Listed records:
-- ==== Sys2Proof/Machine/State.lean ====
section
/-! DEFINITION. The state of the core as plain data, its fatal conditions, and its state after construction
(spec/10_state.md R20-R40, spec/60_exceptions.md R221, spec/70_reset_and_hazards.md R250). -/

namespace Sys2Proof.Machine

/-- The fatal conditions a step can raise (R37, R221). A meaning that raises one answers the NEXT state of R224, in which
`State.fault` holds it (`State.takeFatal`), so no step of this model ends in `Host.Outcome.fault`: safe, every program the spec
lets go on goes on, and a faulted machine halts as R91 says (notes/assumptions/4). -/
inductive Fault where
  /-- raised by CALL (2nnn) when SP = STACK_CAP (R113); safe: the latched state is the spec's own -/
  | stackOverflow
  /-- raised by RET (00EE) when SP = 0 (R111); safe, as above -/
  | stackUnderflow
  /-- raised by the fetch when PC > 0xFFE (R94); safe, as above -/
  | pcOutOfRange
  /-- raised by Dxyn, Fx33, Fx55 and Fx65 when an accessed address exceeds 0xFFF (R55); safe, as above -/
  | addressOutOfRange
  /-- raised by Ex9E and ExA1 when Vx > 15 (R182); safe, as above -/
  | keyIndexOutOfRange
  deriving DecidableEq, Repr

/-- The reasons an instruction is given no meaning. None is raised: every row of the opcode table has its meaning. -/
inductive Refusal where
  /-- raised by `exec` for an instruction rejected by name (none is left); safe: the model stops where the core goes on -/
  | notModelled (mnemonic : String)
  deriving DecidableEq, Repr

/-- The display buffer: 32 rows of 64 one-bit columns, `disp[r][c]` (R33). -/
abbrev Display := Vector (Vector Bool 64) 32

/-- The machine state record of R20, with the configuration of R9 (notes/assumptions/2) and the count of random draws
(the model's own, notes/assumptions/1). SP is the length of `stack` (R27). -/
structure State where
  /-- the configuration record; no step or host operation changes it (R9, R38) -/
  cfg : Cfg
  /-- V0 to VF (R21) -/
  v : Vector Byte 16
  /-- I (R23) -/
  i : Word
  /-- PC (R24) -/
  pc : Word
  /-- the return addresses, the most recently pushed last (R27) -/
  stack : List Word
  /-- DT (R25) -/
  dt : Byte
  /-- ST (R26) -/
  st : Byte
  /-- the display buffer (R33) -/
  disp : Display
  /-- the display dirty flag (R34) -/
  dirty : Bool
  /-- the keypad, true = down, written by the host only (R35) -/
  keys : Vector Bool 16
  /-- the key-wait state (R36) -/
  wait : Option Index
  /-- the latched fatal condition (R37) -/
  fault : Option Fault
  /-- the memory array (R29) -/
  mem : Memory
  /-- how many random bytes Cxkk has drawn: the model's own counter (notes/assumptions/1, 8) -/
  draws : Nat
  deriving DecidableEq, Repr

/-- `new()` (R250, R253): FONT at 0x000-0x04F is what memory reads as where nothing is listed. -/
def State.new (cfg : Cfg) : State where
  cfg := cfg
  v := Vector.replicate 16 0
  i := 0
  pc := 0x200
  stack := []
  dt := 0
  st := 0
  disp := Vector.replicate 32 (Vector.replicate 64 false)
  dirty := false
  keys := Vector.replicate 16 false
  wait := none
  fault := none
  mem := []
  draws := 0

/-- The machine right after construction with the default configuration (R9, R39, R250). -/
def State.reset : State := State.new Cfg.default

end Sys2Proof.Machine
end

Task directions: All lines above that hold the string "construction" should be copied.

Reply to the exercise:
/-! DEFINITION. The state of the core as plain data, its fatal conditions, and its state after construction
/-- The machine right after construction with the default configuration (R9, R39, R250). -/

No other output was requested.